-- Task brief --
Where a line of the records holds the string "spec", copy that line.

Source data:
========

-- ==== Sys2Proof/Proofs/IdleStates.lean ====
section
/-! PROOFS. Idle states and the latency tolerance (R620–R622, R636). -/

namespace Sys2Proof.Machine

/-! ### Taking an idle state (R620, R621) -/

theorem deepest_le (d : Dev) (most : Nat) : d.deepest most ≤ 4 ∧ d.deepest most ≤ most := by
  unfold Dev.deepest
  cases found : (([4, 3, 2, 1].filter fun st => decide (st ≤ most)).find? fun st => decide (exitLatency st ≤ max 50 (d.fld F.LTOL_NS)) && d.mayIdle st) with
  | none => exact ⟨Nat.zero_le _, Nat.zero_le _⟩
  | some st =>
    obtain ⟨listed, most_⟩ := List.mem_filter.1 (List.mem_of_find?_eq_some found)
    exact ⟨(by decide : ∀ st ∈ [4, 3, 2, 1], st ≤ 4) st listed, of_decide_eq_true most_⟩

/-- A port brought DOWN (R620). -/
def portDown (p : Nat) : List Upd := [setF F.LINK_STATUS_STATE p lsDown, setF F.LINK_STATUS_ADMITTED p 0, Upd.port p fun _ => PortSt.init]

theorem portsDown_eq (d : Dev) : portsDown d = ([0, 1, 2, 3, 4, 5].filter fun p => d.linkState p ≠ lsDown).flatMap portDown := rfl

theorem confined_portDown (p : Nat) : Confined [.regs, .ports] [.LINK_STATUS] (portDown p) := by
  simp only [portDown, confined_cons, confined_nil, and_true]
  exact ⟨rfl, rfl, rfl⟩

theorem linkState_portDown {p q : Nat} (hp : p < 6) (hq : q < 6) (d : Dev) : (applyAll (portDown p) d).linkState q = if q = p then lsDown else d.linkState q := by
  have reset (e : Dev) : (applyAll [Upd.port p fun _ => PortSt.init] e).linkState q = e.linkState q :=
    Confined.fld ((confined_cons ..).2 ⟨rfl, confined_nil⟩) (ps := [.ports]) (rs := []) e List.not_mem_nil q
  have copies : ∀ p, p < 6 → p < regCopies := fun p h => h.trans (by decide)
  rw [portDown, applyAll_cons, applyAll_cons, reset, Dev.linkState, fld_apply_spared (by rfl), ← Dev.linkState]
  by_cases same : q = p
  · rw [if_pos same, same, Dev.linkState, fld_setF]
    rfl
  · have apart : q % regCopies ≠ p % regCopies := by rwa [Nat.mod_eq_of_lt (copies q hq), Nat.mod_eq_of_lt (copies p hp)]
    rw [if_neg same, setF, apply_fld, Dev.linkState, fld_setFld_other _ _ _ _ (.inr (.inl apart)), ← Dev.linkState]

theorem linkState_portsDown (d : Dev) {p : Nat} (hp : p < 6) : (runAct portsDown d).linkState p = lsDown := by
  have each (ps : List Nat) (low : ∀ q ∈ ps, q < 6) (e : Dev) : (applyAll (ps.flatMap portDown) e).linkState p = if p ∈ ps then lsDown else e.linkState p := by
    induction ps generalizing e with
    | nil => rfl
    | cons q ps ih =>
      rw [List.flatMap_cons, applyAll_append, ih fun r hr => low r (List.mem_cons_of_mem _ hr),
        linkState_portDown (low q (List.mem_cons_self ..)) hp]
      by_cases later : p ∈ ps
      · rw [if_pos later, if_pos (List.mem_cons_of_mem _ later)]
      · rw [if_neg later]
        exact if_congr (by simp [later]) rfl rfl
  have low : ∀ q ∈ [0, 1, 2, 3, 4, 5].filter fun p => decide (d.linkState p ≠ lsDown), q < 6 := fun q hq =>
    (by decide : ∀ q ∈ [0, 1, 2, 3, 4, 5], q < 6) q (List.mem_filter.1 hq).1
  rw [runAct_eq, portsDown_eq, each _ low]
  by_cases down : d.linkState p = lsDown
  · rw [down, ite_self]
  · have listed : p ∈ [0, 1, 2, 3, 4, 5].filter fun p => d.linkState p ≠ lsDown :=
      List.mem_filter.2 ⟨(by decide : ∀ p, p < 6 → p ∈ [0, 1, 2, 3, 4, 5]) p hp, by simpa using down⟩
    exact if_pos listed

/-- Dormant loses the ports and the scratchpads (R620). -/
def goDormant : Act := inSequence [portsDown, fun _ => [.loseSpm]]

/-- The registers frozen for reads in an idle state (R622). -/
def takeIdle (st : Nat) : List Upd := [setF F.PWR_STATUS_STATE 0 st, .freeze true]

theorem confines_portsDown : Confines [.regs, .ports] [.LINK_STATUS] portsDown := fun d => by
  rw [portsDown_eq, confined_flatMap]
  exact fun p _ => confined_portDown p
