-- ==== Sys2Proof/Decode.lean ====
section
/-! DEFINITION. Decoding and encoding, from spec/30_encoding.md.

Section 1 of that file encodes the requests of clients (OPC and operands); sections 2 to 5 encode what
crosses the wire. The two encodings share words (0x00 is both `bus_init` and an R1 status), so a decoder
needs to know which of them it reads: that is the `Port`. Decoding is total on any bytes and rejects by
name. -/

namespace Sys2Proof

/-! ### Numbers as bytes -/

/-- The low `8 * n` bits of `v` as `n` bytes, least significant first (request operands, assumption 2). -/
def bytesLE : Nat → Nat → List Byte
  | 0, _ => []
  | n + 1, v => BitVec.ofNat 8 v :: bytesLE n (v / 256)

/-- The number whose bytes, least significant first, these are. -/
def ofBytesLE : List Byte → Nat
  | [] => 0
  | b :: bs => b.toNat + 256 * ofBytesLE bs

/-- The 32 bits of `v` as 4 bytes, most significant first: the order of the wire (R88). -/
def bytesBE32 (v : BitVec 32) : List Byte :=
  [v.extractLsb' 24 8, v.extractLsb' 16 8, v.extractLsb' 8 8, v.extractLsb' 0 8]

/-- `be32(bs[0..3])` (R15). -/
def be32 (b0 b1 b2 b3 : Byte) : BitVec 32 := ((b0 ++ b1) ++ b2) ++ b3

/-! ### The CRC7 of a command frame (R126) -/

/-- One bit into the CRC register: generator `x^7 + x^3 + 1`. -/
def crc7Bit (c : BitVec 7) (b : Bool) : BitVec 7 :=
  let sh := c <<< 1
  if b ^^ c.getLsbD 6 then sh ^^^ 0b0001001#7 else sh

/-- One byte into the CRC register, bit 7 first. -/
def crc7Byte (c : BitVec 7) (b : Byte) : BitVec 7 :=
  [7, 6, 5, 4, 3, 2, 1, 0].foldl (fun c i => crc7Bit c (b.getLsbD i)) c

/-- The CRC7 of a sequence of bytes; the register starts at 0. -/
def crc7 (bs : List Byte) : BitVec 7 := bs.foldl crc7Byte 0#7

/-- The first byte of a frame: `0x40 | idx`, framing bits `01` and the index (R123). -/
def frameHead (idx : BitVec 6) : Byte := 0b01#2 ++ idx

/-- The last byte of a frame: `(crc7 << 1) | 1` (R123, R126). -/
def frameCrcByte (idx : BitVec 6) (arg : BitVec 32) : Byte :=
  crc7 (frameHead idx :: bytesBE32 arg) ++ 1#1

/-- The six bytes of a command frame in wire order (R123). -/
def frameBytes (idx : BitVec 6) (arg : BitVec 32) : List Byte :=
  frameHead idx :: bytesBE32 arg ++ [frameCrcByte idx arg]

/-- The 48-bit value `F` of a frame, bit 47 the first bit sent (R123). -/
def frameValue (idx : BitVec 6) (arg : BitVec 32) : BitVec 48 :=
  (0b01#2 ++ idx) ++ arg ++ crc7 (frameHead idx :: bytesBE32 arg) ++ 1#1

/-! ### The command set (R131) -/

/-- The kind of a command's response (R127 to R130). -/
inductive RespKind
  | r1 | r3 | r7
  deriving DecidableEq, Repr, Inhabited

/-- A command the sequencer sends: its index, argument and response kind. -/
structure Command where
  idx : BitVec 6
  arg : BitVec 32
  kind : RespKind
  deriving DecidableEq, Repr
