-- ==== Sys2Proof/Machine/Commands.lean ====
section
/-! DEFINITION. The command primitives, and the meanings of the SD command frames (R131): `send_cmd(idx, arg, kind)`
of R260 with the row's index, argument and response kind. A sequencer program calls it at one of its command
steps; a client that owns the bus may run it by itself as a pseudo-operation (R161), and is then given
`(r1, ext)`, Timeout, or the IOError of an application command whose CMD55 failed (R266). -/

namespace Sys2Proof.Machine

open Sys2Proof

/-! ### Application commands (R266) -/

/-- CMD55 (R266). -/
def appCmd : Command := ⟨55, 0, .r1⟩

/-- `acmd(idx, arg, kind)` (R132, R266) as two steps of a program: `head` sends CMD55, and the other step sends the
frame of `c`. `failed` is what the caller does with the IOError of a CMD55 that failed, given the tag `app_status`
(R267), which is none for a Timeout; `frame` is the step after a CMD55 that did not fail; `done` is what the
caller does with the result of `send_cmd`, Timeout included. -/
def acmd (c : Option Command) (head frame : SeqPc) (failed : Option Byte → Outcome)
    (done : PrimResult → Outcome) : Program := fun s x r =>
  match r with
  | none =>
    (match (if x.pc = head then some appCmd else c) with
      | some cmd => startCommand s x cmd
      | none => .refused .undefField)
  | some p =>
    if x.pc = head then
      match p with
      | .reply s55 => if aboveIdle s55 then failed (some s55) else s.goOn (x.goto frame)
      | .timeout => failed none
      | _ => .refused .outOfPhase
    else done p

/-! ### Commands as pseudo-operations (R161) -/

/-- The end of a pseudo-operation: what its primitive ended with is the client's (R161). -/
def pseudoEnd (s : State) (x : Ctx) : PrimResult → Outcome
  | .reply r1 => .next (s.complete (.reply r1 x.ext))
  | .ok => .next (s.complete (.seq .ok))
  | .timeout => .next (s.complete (.seq .timeout))
  | .ioError => .next (s.complete (.seq .ioError))
  | .rejected => .refused .outOfPhase

/-- The program of a command or of a wait that a client runs by itself. -/
def pseudoProgram : Program := fun s x r =>
  match r with
  | some p => pseudoEnd s x p
  | none => .refused .outOfPhase

/-- The program of an application command that a client runs by itself. -/
def pseudoAcmd (c : Command) : Program := fun s x r =>
  acmd (some c) .pseudoAppCmd .pseudo (fun _ => .next (s.complete (.seq .ioError))) (pseudoEnd s x) s x r

/-- `send_cmd` of a command (R260): the step of a program that calls it, or a pseudo-operation. A program's device
has passed the check of R51 at its `begin_op`. A pseudo-operation makes no such check, since R51 asks it of
sequencer operations and says that engine operations accept every value: the frame then crosses the wire in the
latch's bit order, R125 or not. That is the model's choice (log entry 17). -/
def commandRow (c : Command) (s : State) : Outcome :=
  match s.ctx with
  | none => requireIdleBus s (startCommand s (Ctx.start .pseudo none) c)
  | some x =>
    if x.phase = .ready ∧ x.micro = [] then startCommand s x c
    else if x.pc = .pseudo then runProgram pseudoProgram s x
    else .refused .outOfPhase

/-- The frame of an application command (R132): the step of a program that calls it, after that program's CMD55;
as a pseudo-operation it is the whole of `acmd` (R266), CMD55 first, with no device check (`commandRow`). -/
def acmdRow (c : Command) (s : State) : Outcome :=
  match s.ctx with
  | none => requireIdleBus s (startCommand s (Ctx.start .pseudoAppCmd none) appCmd)
  | some x =>
    if x.phase = .ready ∧ x.micro = [] then startCommand s x c
    else if x.pc = .pseudo ∨ x.pc = .pseudoAppCmd then runProgram (pseudoAcmd c) s x
    else .refused .outOfPhase

/-! ### The rows -/

/-- CMD0 (R295). -/
def execCmd0GoIdleState (s : State) : Outcome := commandRow ⟨0, 0, .r1⟩ s

/-- CMD1 (R302). -/
def execCmd1SendOpCond (s : State) : Outcome := commandRow ⟨1, 0, .r1⟩ s

/-- CMD8 (R296). -/
def execCmd8SendIfCond (s : State) : Outcome := commandRow ⟨8, 0x1AA, .r7⟩ s

/-- CMD9 (R371). -/
def execCmd9SendCsd (s : State) : Outcome := commandRow ⟨9, 0, .r1⟩ s

/-- CMD10 (R370). -/
def execCmd10SendCid (s : State) : Outcome := commandRow ⟨10, 0, .r1⟩ s

/-- CMD12 (R334, R348). -/
def execCmd12StopTransmission (s : State) : Outcome := commandRow ⟨12, 0, .r1⟩ s

/-- CMD16 (R307). -/
def execCmd16SetBlocklen (s : State) : Outcome := commandRow ⟨16, 512, .r1⟩ s

/-- CMD17 (R331). -/
def execCmd17ReadSingleBlock (a : BitVec 32) (s : State) : Outcome := commandRow ⟨17, a, .r1⟩ s

/-- CMD18 (R331). -/
def execCmd18ReadMultipleBlock (a : BitVec 32) (s : State) : Outcome := commandRow ⟨18, a, .r1⟩ s

/-- CMD24 (R339). -/
def execCmd24WriteBlock (a : BitVec 32) (s : State) : Outcome := commandRow ⟨24, a, .r1⟩ s

/-- CMD25 (R346). -/
def execCmd25WriteMultipleBlock (a : BitVec 32) (s : State) : Outcome := commandRow ⟨25, a, .r1⟩ s

/-- CMD32 (R355). -/
def execCmd32EraseWrBlkStart (a : BitVec 32) (s : State) : Outcome := commandRow ⟨32, a, .r1⟩ s

/-- CMD33 (R355). -/
def execCmd33EraseWrBlkEnd (a : BitVec 32) (s : State) : Outcome := commandRow ⟨33, a, .r1⟩ s

/-- CMD38 (R355). -/
def execCmd38Erase (s : State) : Outcome := commandRow ⟨38, 0, .r1⟩ s

/-- CMD55 (R266). -/
def execCmd55AppCmd (s : State) : Outcome := commandRow appCmd s

/-- CMD58 (R305). -/
def execCmd58ReadOcr (s : State) : Outcome := commandRow ⟨58, 0, .r3⟩ s

/-- ACMD23 (R132, R345). -/
def execAcmd23SetWrBlkEraseCount (a : BitVec 32) (s : State) : Outcome := acmdRow ⟨23, a, .r1⟩ s

/-- ACMD41 with the high-capacity-support bit (R132, R300). -/
def execAcmd41SdV2Hcs (s : State) : Outcome := acmdRow ⟨41, 0x40000000, .r1⟩ s

/-- ACMD41 with argument 0 (R132, R301). -/
def execAcmd41SdV1 (s : State) : Outcome := acmdRow ⟨41, 0, .r1⟩ s

end Sys2Proof.Machine
end

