-- ==== Sys2Proof/Machine/Step.lean ====
section
/-! DEFINITION. One step of the machine: one step of one agent (spec/10_state.md R31), and how an
instruction is laid out where the next step fetches it. -/

namespace Sys2Proof.Machine

open Sys2Proof

/-- What a client is running or would run next; none where there is no such client or it asks for nothing. -/
def State.pendingCall (s : State) (c : Nat) : Option Request :=
  match s.clients[c]? with
  | some cl => cl.calls.head?
  | none => none

/-- One step of client `c`: what it asks for is run, an instruction after its bytes are decoded. A client that
asks for nothing has no step of its own, and nothing happens. -/
def clientStep (c : Nat) (s : State) : Outcome :=
  match s.pendingCall c with
  | none => .next s
  | some (.encoded call) =>
    (match decodeCall call with
      | .error e => .refused (.illegalEncoding e)
      | .ok i => exec i (s.withCur c))
  | some (.pseudo op) => execPseudo op (s.withCur c)

/-- One step of the machine: the agent whose turn it is takes one step of its own (R31, R34). -/
def step (s : State) : Host.Outcome State Fault Refusal :=
  match s.nextAgent with
  | (.client c, s') => clientStep c s'
  | (.shifter, s') => .next (shifterStep s')

/-- The client asks for this before anything else, with no operation of its own under way. -/
def Client.calling (cl : Client) (r : Request) : Client :=
  { cl with calls := r :: cl.calls, ctx := none }

/-- The clients with this call placed at client 0. -/
def placeCall (call : Call) : List Client → List Client
  | [] => [Client.reset.calling (.encoded call)]
  | cl :: rest => cl.calling (.encoded call) :: rest

/-- The call is where the next step fetches: it stands first at client 0, and it is client 0's turn. -/
def State.withCall (s : State) (call : Call) : State :=
  (s.withClients (placeCall call s.clients)).withEnv { s.env with sched := .client 0 :: s.env.sched }

/-- The opcode table's word `w` is where the next step fetches. -/
def State.withFetchWord (s : State) (nbits w : Nat) : State := s.withCall (tableCall nbits w)

end Sys2Proof.Machine
end

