/-! ### Execution and the shifter -/

/-- R80, R81, R82, R86, R216: execute snapshots the transaction. Its MOSI bits are the command field's, the address
field's and the output field's, each where its enable is 1, and then a 1 for every dummy and input clock. The bits the
block drives on a shared line (R86) are those of the three fields, as many as their lengths say. BUSY and XFER_IN_LEN
are set, and nothing else changes. -/
def Obligations.ExecuteSnapshotsTheTransaction : Prop :=
  ∀ (s : State) (bo : BitOrder) (cm : CsMode) (ce ae oe obe ibe : Bool) (cl al ol dl il : Nat)
    (cv : BitVec 16) (av : BitVec 32) (out : List Byte),
    s.ready → s.latch.bitOrder = some bo → s.latch.csMode = some cm →
    s.engine.cmdEn = some ce → (ce = true → s.engine.cmdLen = some cl ∧ s.engine.cmdVal = some cv) →
    s.engine.addrEn = some ae → (ae = true → s.engine.addrLen = some al ∧ s.engine.addrVal = some av) →
    s.engine.outEn = some oe →
    (oe = true → s.engine.outLen = some ol ∧ outStream s.engine.outBuf obe (ceil8 ol) = some out ∧
      (obe = true → ol % 32 = 0)) →
    s.engine.outBe = some obe → s.engine.inBe = some ibe → s.engine.dummyLen = some dl →
    s.engine.inLen = some il → (0 < il → ibe = true → il % 32 = 0) →
    ∃ p, exec .execute s =
        .next ((((s.withSnap (some p)).withXfer (some il)).withEngine { s.engine with busy := true }).complete .done) ∧
      p.mosi = (if ce then fieldBits cl cv bo else []) ++ (if ae then fieldBits al av bo else []) ++
        (if oe then outBits ol out bo else []) ++ List.replicate (dl + il) true ∧
      p.driven = (if ce then cl else 0) + (if ae then al else 0) + (if oe then ol else 0) ∧
      p.inLen = il ∧ p.inBe = ibe ∧ p.bitOrder = bo ∧ p.csMode = cm ∧ p.pos = 0 ∧ p.samples = []

/-- R80, R95, R223: from a state of the invariant, a transaction that execute starts has one event for every bit of
the enabled fields and every dummy and input clock, at most 1328, and MOSI is 1 in the dummy and input phases;
and a started transaction always completes, within 1328 steps of the shifter. -/
def Obligations.TransactionsAreBounded : Prop :=
  (∀ s t : State, Inv s → exec .execute s = .next t →
     ∃ p cl al ol dl il, t.snap = some p ∧
       (s.engine.cmdEn = some true → s.engine.cmdLen = some cl) ∧ (s.engine.cmdEn = some false → cl = 0) ∧
       (s.engine.addrEn = some true → s.engine.addrLen = some al) ∧ (s.engine.addrEn = some false → al = 0) ∧
       (s.engine.outEn = some true → s.engine.outLen = some ol) ∧ (s.engine.outEn = some false → ol = 0) ∧
       s.engine.dummyLen = some dl ∧ s.engine.inLen = some il ∧
       p.mosi.length = cl + al + ol + dl + il ∧ p.mosi.length ≤ 1328 ∧
       ∀ k, cl + al + ol ≤ k → k < p.mosi.length → p.mosi[k]? = some true) ∧
  (∀ s : State, Inv s → s.engine.busy = true →
     ∃ n, 1 ≤ n ∧ n ≤ 1328 ∧ (shifterRun n s).engine.busy = false)

/-- R217, R218: wait completes at once when BUSY = 0, and keeps polling, changing nothing, while BUSY = 1.
read_result waits likewise; then it copies the first ceil8(XFER_IN_LEN) bytes of IN_BUF to the caller's buffer,
and every other byte of memory and every other part of the state is as before. Before any execute it is refused. -/
def Obligations.WaitAndReadResult : Prop :=
  (∀ s : State, s.owns s.cur = true →
     (s.engine.busy = false → exec .wait s = .next (s.complete .done)) ∧
     (s.engine.busy = true → exec .wait s = .next s)) ∧
  (∀ (s : State) (buf : Nat), s.owns s.cur = true → Memory.wf s.mem = true →
     (∀ (n : Nat) (bs : List Byte), s.engine.busy = false → s.xferInLen = some n →
       (∀ j, j < ceil8 n → ∃ b, s.engine.inBuf[j]? = some (some b) ∧ bs[j]? = some b) → bs.length = ceil8 n →
       ownedByOther s.cur buf (ceil8 n) 0 s.clients = false →
       ∃ m, exec (.readResult buf) s = .next ((s.withMem m).complete .done) ∧
         (∀ j b, bs[j]? = some b → Memory.read m (buf + j) = b) ∧
         ∀ a, a < buf ∨ buf + ceil8 n ≤ a → Memory.read m a = s.byteAt a) ∧
     (∀ n, s.engine.busy = true → s.xferInLen = some n → exec (.readResult buf) s = .next s) ∧
     (s.xferInLen = none → exec (.readResult buf) s = .refused .noTransfer))

/-- R80, R85, R86, R220, R222, R467: the shifter moves the bits of a transaction. From its start, one step for each
event, it sends the snapshot's MOSI bits, in order, to the device that is selected; it keeps the MISO samples of the
last IN_LEN events and packs them into the first bytes of IN_BUF; and only then BUSY is 0. The device is sent them
with software-driven chip-select where the line is asserted, and with hardware-timed chip-select always. A transaction
with no event ends in one step with no clock: SNAP is gone and BUSY is 0, and nothing else changes. An event leaves
the MOSI line at its bit; with MOSI and MISO on one shared line (R86) the block drives the line in the command,
address and output phases and not in the dummy and input phases. -/
def Obligations.ShifterMovesTheBits : Prop :=
  (∀ (s : State) (p : Snap), s.snap = some p → p.pos < p.mosi.length →
    (s.latch.sharedIo ≠ some true ∨ p.pos < p.driven → (shifterStep s).lines.mosi = p.mosi[p.pos]?) ∧
    (s.latch.sharedIo = some true → p.driven ≤ p.pos → (shifterStep s).lines.mosi = none)) ∧
  (∀ (s : State) (p : Snap), s.snap = some p → p.Legal → p.mosi = [] →
    shifterStep s = (s.withSnap none).withEngine { s.engine with busy := false }) ∧
  ∀ (s : State) (p : Snap) (ms rest : List Bool), s.snap = some p → s.engine.busy = true → p.Legal → p.pos = 0 →
    p.mosi ≠ [] → s.env.miso = ms ++ rest → ms.length = p.mosi.length →
    (∀ k, k < p.mosi.length → (shifterRun k s).engine.busy = true) ∧
    (shifterRun p.mosi.length s).engine.busy = false ∧ (shifterRun p.mosi.length s).snap = none ∧
    (shifterRun p.mosi.length s).env.miso = rest ∧
    (shifterRun p.mosi.length s).lines.sclk = s.lines.sclk + p.mosi.length ∧
    (shifterRun p.mosi.length s).engine = { s.engine with
      busy := false
      inBuf := storeStream p.inBe 0
        (inStream p.bitOrder (ms.drop (p.mosi.length - p.inLen)) p.inLen s.env.draws) s.engine.inBuf } ∧
    ∀ (d : Nat) (dv : Device), p.csMode = .hardware ∨ s.lines.cs = some .asserted → s.latch.dev = some d →
      s.devices[d]? = some dv →
      (shifterRun p.mosi.length s).devices[d]? = some { dv with wire := dv.wire ++ p.mosi }

/-- R33, R46, R52, R55, R220, R222, R294, R467: what a step of the shifter leaves as it was: the lock, the latch, the
clients, caller memory, TIME, the parameters, XFER_IN_LEN, the demux pins, and every engine register but IN_BUF and
BUSY, and while BUSY stays 1 IN_BUF too; every device's descriptor, flag and session, and what a device that is not
selected has been sent. While software-driven chip-select is not asserted, as for the wake clocks (R294), no device is
sent a bit (R33, R467). -/
def Obligations.ShifterFrame : Prop :=
  ∀ s : State,
    (shifterStep s).lock = s.lock ∧ (shifterStep s).latch = s.latch ∧ (shifterStep s).clients = s.clients ∧
    (shifterStep s).mem = s.mem ∧ (shifterStep s).time = s.time ∧ (shifterStep s).cfg = s.cfg ∧
    (shifterStep s).xferInLen = s.xferInLen ∧ (shifterStep s).lines.demux = s.lines.demux ∧
    (shifterStep s).engine =
      { s.engine with inBuf := (shifterStep s).engine.inBuf, busy := (shifterStep s).engine.busy } ∧
    ((shifterStep s).engine.busy = true → (shifterStep s).engine.inBuf = s.engine.inBuf) ∧
    (s.lines.cs ≠ some .asserted → (∀ p, s.snap = some p → p.csMode = .software) →
      (shifterStep s).devices = s.devices) ∧
    ∀ (d : Nat) (dv : Device), s.devices[d]? = some dv →
      ∃ wire, (shifterStep s).devices[d]? = some { dv with wire := wire } ∧ (s.latch.dev ≠ some d → wire = dv.wire)

/-- R44, R161, R222: IN_BUF is written only at the end of a transaction with IN_LEN > 0, and only its first
ceil8(IN_LEN) bytes; no instruction and no pseudo-operation of a client writes it. A client's own call of a
pseudo-operation is the model's choice (log entry 17). -/
def Obligations.InputBufferKeepsItsRest : Prop :=
  (∀ (s : State) (p : Snap), s.snap = some p → p.Legal → s.engine.busy = true →
     ((shifterStep s).engine.inBuf ≠ s.engine.inBuf → (shifterStep s).engine.busy = false ∧ 0 < p.inLen) ∧
     ∀ k, ceil8 p.inLen ≤ k → (shifterStep s).engine.inBuf[k]? = s.engine.inBuf[k]?) ∧
  ∀ s t : State, clientLeads s t → t.engine.inBuf = s.engine.inBuf

/-- R33, R220, R221, R467: with hardware-timed chip-select the shifter asserts CS_LINE before the first event of a
transaction and deasserts it after the last (R221), so that after k events the device of CFG_DEV has been sent the
first k bits (derived from R33, R220 and R467; that the bits are recorded for CFG_DEV is log entry 15, DEDUCED); and a
transaction with no event leaves the line unchanged. With software-driven chip-select the shifter never changes it. -/
def Obligations.HardwareTimedChipSelect : Prop :=
  ∀ (s : State) (p : Snap), s.snap = some p →
    (p.csMode = .hardware → p.mosi = [] → (shifterStep s).lines.cs = s.lines.cs) ∧
    (p.csMode = .hardware → p.pos = 0 → 0 < p.mosi.length →
      (∀ k, 0 < k → k < p.mosi.length → (shifterRun k s).lines.cs = some .asserted) ∧
      (shifterRun p.mosi.length s).lines.cs = some .deasserted ∧
      ∀ k d dv, k ≤ p.mosi.length → s.latch.dev = some d → s.devices[d]? = some dv →
        (shifterRun k s).devices[d]? = some { dv with wire := dv.wire ++ p.mosi.take k }) ∧
    (p.csMode = .software → (shifterStep s).lines.cs = s.lines.cs)

/-! ### The order of bits and bytes -/

/-- R82, R87: the physical layout has the net effect of R82. A command and an address, stored as the physical registers
hold them and shifted out as the peripheral does, cross the wire in the device's bit order. -/
def Obligations.PhysicalLayoutHasTheWireOrder : Prop :=
  ∀ (bo : BitOrder) (len : Nat),
    (∀ v : BitVec 16, len ≤ 16 → shiftCommand len (physCommand len v bo) = fieldBits len v bo) ∧
    (∀ v : BitVec 32, len ≤ 32 → shiftAddress len (physAddress len v bo) = fieldBits len v bo)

========

-- Task result --
/-! DEFINITION. Decoding and encoding, from spec/30_encoding.md.
/-! DEFINITION. One step of the machine: one step of one agent (spec/10_state.md R31), and how an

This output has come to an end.